Exercise prompt - Could you reproduce the lines below from the one with "(R339). DESIGN CHOICE, log entry 17. -/" through the one with "supNote s3 f q)"? Keep both ends and add nothing.

Source material -

/-- LEVELS of a record. -/
def recLevels (r : List Word) : Nat := bitsOf (recD r 0) 11 8
/-- PRIO of a record. -/
def recPrio (r : List Word) : Nat := bitsOf (recD r 0) 14 12
/-- FOLLOW of a record. -/
def recFollow (r : List Word) : Bool := bitOf (recD r 0) 15
/-- NDEP of a record. -/
def recNdep (r : List Word) : Nat := bitsOf (recD r 0) 31 24
/-- SCOPE of a record. -/
def recScope (r : List Word) : Nat := bitsOf (recD r 0) 47 32
/-- Level `i` of a record, counted from 0: domain, memory scope and extent. -/
def recLevel (r : List Word) (i : Nat) : Nat × Nat × Nat :=
  let w := recD r (8 + 8 * i)
  (bitsOf w 2 0, bitsOf w 6 4, bitsOf w 63 32)
/-- MODULE of a record. -/
def recModule (r : List Word) : Nat := bitsOf (recD r 0x48) 11 0
/-- OFFSET of a record. -/
def recOffset (r : List Word) : Nat := bitsOf (recD r 0x48) 63 32
/-- IMAGE of a record. -/
def recImage (r : List Word) : Nat := bitsOf (recD r 0x50) 15 0
/-- CLAIM of a record. -/
def recClaim (r : List Word) : Nat := bitsOf (recD r 0xA8) 15 0
/-- KEY of a record. -/
def recKey (r : List Word) : Nat := bitsOf (recD r 0xA8) 31 16
/-- KEY and MASK of PREDi. -/
def recPred (r : List Word) (i : Nat) : Nat × Nat :=
  let w := recD r (0xB0 + 8 * i)
  (bitsOf w 15 0, bitsOf w 31 16)

/- Cancel scopes -/

/-- The address of a scope record (R339). EN of SCOPE_BASE bears on allocation alone. -/
def scopeVa (s : State) (f sc : Nat) : Word := BitVec.ofNat 64 (bitsOf (getField s f).scopeBase 63 20 * 2 ^ 20 + 16 * sc)

/-- STATE of a scope as the table holds it; none where its read faults. -/
def scopeState (s : State) (f sc : Nat) : Option Word :=
  match partReadD s f (scopeVa s f sc) with
  | .ok (w, _) => some w
  | .error _ => none

/-- A fault of the hardware's own accesses joins the field supervisor's queue, unless the same pair waits there (R49, R339). -/
def supPair (s : State) (f : Nat) (va info : Word) : State :=
  if (getField s f).supQ.contains (va, info) then s else updField s f (fun u => { u with supQ := u.supQ ++ [(va, info)] })

/-- Queue what an access of the hardware to the scope table has met: the pair of a fault, or nothing where the access must wait (R49, R339). -/
def supNote (s : State) (f : Nat) : Option (Word × Word) → State
  | some (va, info) => supPair s f va info
  | none => s

/-- Read a doubleword of the scope table for the hardware (R339): its value; or the pair of its fault, or none where the network interface of the tile
that holds the table takes no request now (R143). The state keeps what the walk did (R40). -/
def scopeGet (s : State) (f : Nat) (va : Word) : Except (Option (Word × Word)) Word × State :=
  if partHeld s f va then (.error none, s)
  else match partReadD s f va with
  | .ok (w, s1) => (.ok w, s1)
  | .error e => (.error (some (va, mkInfo 0 0 0 .read e)), partFault s f .read va)

/-- Write a doubleword of the scope table for the hardware, in the same way (R339). -/
def scopePut (s : State) (f : Nat) (va w : Word) : Except (Option (Word × Word)) Unit × State :=
  if partHeld s f va then (.error none, s)
  else match partWriteD s f va w with
  | .ok s1 => (.ok (), s1)
  | .error e => (.error (some (va, mkInfo 0 0 0 .write e)), partFault s f .write va)

/-- The hardware reads STATE of a scope, and the field supervisor learns of a fault (R339); of the partition root none is read (R152). -/
def noteScope (s : State) (f sc : Nat) : State :=
  if sc = 0 then s
  else match scopeGet s f (scopeVa s f sc) with
  | (.ok _, s1) => s1
  | (.error p, s1) => supNote s1 f p

/-- Is a scope live (R152)? The partition root always is. -/
def scopeLive (s : State) (f sc : Nat) : Bool := sc == 0 || (scopeState s f sc).any (fun w => bitOf w 16)

/-- Is a scope known not to be live? -/
def scopeDead (s : State) (f sc : Nat) : Bool := sc != 0 && (scopeState s f sc).any (fun w => !bitOf w 16)

/-- Is a scope cancelled? The partition root never is (R341). -/
def scopeCancelled (s : State) (f sc : Nat) : Bool := sc != 0 && (scopeState s f sc).any (fun w => bitOf w 17)

/-- Is `anc` the scope `sc` or one of its ancestors, or what stops a read of a STATE on the way? The depth of the tree is at most the number of scopes. -/
def scopeWalk (f anc : Nat) : Nat → Nat → State → Except (Option (Word × Word)) Bool × State
  | 0, _, s => (.ok false, s)
  | n + 1, sc, s =>
    if sc = anc then (.ok true, s)
    else if sc = 0 then (.ok false, s)
    else match scopeGet s f (scopeVa s f sc) with
      | (.ok w, s1) => scopeWalk f anc n (bitsOf w 15 0) s1
      | (.error p, s1) => (.error p, s1)

/-- What the scope table says of the SCOPE of a record (R152, R155). -/
inductive ScopeSays where
  | runs
  | bad
  | cancelled
  | unread (p : Option (Word × Word))
  deriving DecidableEq, Repr

/-- The scope of a record as the table says it: `bad` where it is not live or does not stand under `anc`. -/
def scopeCheck (s : State) (f anc sc : Nat) : ScopeSays × State :=
  match (if anc = 0 then (.ok true, s) else scopeWalk f anc 65536 sc s) with
  | (.error p, s1) => (.unread p, s1)
  | (.ok false, s1) => (.bad, s1)
  | (.ok true, s1) =>
    if sc = 0 then (.runs, s1)
    else match scopeGet s1 f (scopeVa s1 f sc) with
      | (.error p, s2) => (.unread p, s2)
      | (.ok w, s2) => (if !bitOf w 16 then .bad else if bitOf w 17 then .cancelled else .runs, s2)

/-- The live ones of some scopes that lie in the subtree of a scope (R341), or what stops a read of the table. -/
def subtreeOf (f sc : Nat) : List Nat → State → Except (Option (Word × Word)) (List Nat) × State
  | [], s => (.ok [], s)
  | t :: r, s =>
    match scopeGet s f (scopeVa s f t) with
    | (.error p, s1) => (.error p, s1)
    | (.ok w, s1) =>
      if !bitOf w 16 then subtreeOf f sc r s1
      else match scopeWalk f sc 65536 t s1 with
        | (.error p, s2) => (.error p, s2)
        | (.ok b, s2) => let q := subtreeOf f sc r s2; (q.1.map (fun l => if b then t :: l else l), q.2)

/-- A write of the hardware that a fault turns into a pair of the field supervisor's queue (R49, R339). -/
def supWrite (s : State) (f : Nat) (va w : Word) : State :=
  match partWriteD s f va w with
  | .ok s1 => s1
  | .error e => supPair s f va (mkInfo 0 0 0 .write e)

/-- The lowest scope number from `sc` up that has LIVE at 0 (R339; which number is taken is not architectural); one whose instance has still to write its
ACK is not taken. A read that faults ends the search, and the supervisor learns of it. DESIGN CHOICE, log entry 17. -/
def lowestScope (p f : Nat) : Nat → Nat → State → Option Nat × State
  | 0, _, s => (none, s)
  | n + 1, sc, s =>
    if (getPart s p).scopes.contains sc then lowestScope p f n (sc + 1) s
    else match scopeGet s f (scopeVa s f sc) with
      | (.error q, s1) => (none, supNote s1 f q)
      | (.ok w, s1) => if bitOf w 16 then lowestScope p f n (sc + 1) s1 else (some sc, s1)

/-- The number that the next task takes, while SCOPE_BASE.EN lets scopes be allocated (R339). DESIGN CHOICE, log entry 17. -/
def freeScope (s : State) (p f : Nat) : Option Nat × State :=
  if bitOf (getField s f).scopeBase 0 then lowestScope p f 65534 1 s else (none, s)

/-- Allocate a scope under a parent (R339). An access that faults allocates none, and the supervisor learns of it. -/
def allocScope (s : State) (p f parent : Nat) : Option Nat × State :=
  match freeScope s p f with
  | (none, s1) => (none, s1)
  | (some sc, s1) =>
    match scopeGet s1 f (scopeVa s f sc) with
    | (.error q, s2) => (none, supNote s2 f q)
    | (.ok w, s2) =>
      let gen := (bitsOf w 63 32 + 1) % 2 ^ 32
      match scopePut s2 f (scopeVa s f sc) (at_ 32 gen ||| at_ 16 1 ||| at_ 0 parent) with
      | (.error q, s3) => (none, supNote s3 f q)
      | (.ok _, s3) => (some sc, updPart s3 p (fun q => { q with scopes := insertNat sc q.scopes }))

/- The checks of a record -/

/-- The modules that conduits join in the fleet group of a partition (R148): this one, and those in the GROUP of the table that is installed on a
conduit set granted to it (R400, R401). DEDUCED, log entry 75. -/
def joinedModules (s : State) (p : Nat) : Nat :=
  let m := s.csets.foldl (fun a e => match e.2.table with
    | some t => if e.2.en && e.2.part == p then a ||| bitsOf (imgD t.words 1) 15 0 else a
    | none => a) (2 ^ (s.fleetId % 16))
  (setBits 16 m).length

/-- Lanes in one instance of a domain (R148), in a partition of `nf` fields whose fleet group joins `nm` modules. -/
def domainSize (nf nm : Nat) : Nat → Nat
  | 0 => 1 | 1 => 8 | 2 => 64 | 3 => 1024 | 4 => 8192 | 5 => 8192 * nf | 6 => 8192 * nf | _ => 8192 * nf * nm

/-- The smallest memory scope of a domain (R148). -/
def minScope : Nat → Nat
  | 0 => 0 | 1 => 1 | 2 => 2 | 3 => 3 | 4 => 3 | 5 => 4 | 6 => 5 | _ => 6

Problem solution -
/-- The number that the next task takes, while SCOPE_BASE.EN lets scopes be allocated (R339). DESIGN CHOICE, log entry 17. -/
def freeScope (s : State) (p f : Nat) : Option Nat × State :=
  if bitOf (getField s f).scopeBase 0 then lowestScope p f 65534 1 s else (none, s)

/-- Allocate a scope under a parent (R339). An access that faults allocates none, and the supervisor learns of it. -/
def allocScope (s : State) (p f parent : Nat) : Option Nat × State :=
  match freeScope s p f with
  | (none, s1) => (none, s1)
  | (some sc, s1) =>
    match scopeGet s1 f (scopeVa s f sc) with
    | (.error q, s2) => (none, supNote s2 f q)
    | (.ok w, s2) =>
      let gen := (bitsOf w 63 32 + 1) % 2 ^ 32
      match scopePut s2 f (scopeVa s f sc) (at_ 32 gen ||| at_ 16 1 ||| at_ 0 parent) with
      | (.error q, s3) => (none, supNote s3 f q)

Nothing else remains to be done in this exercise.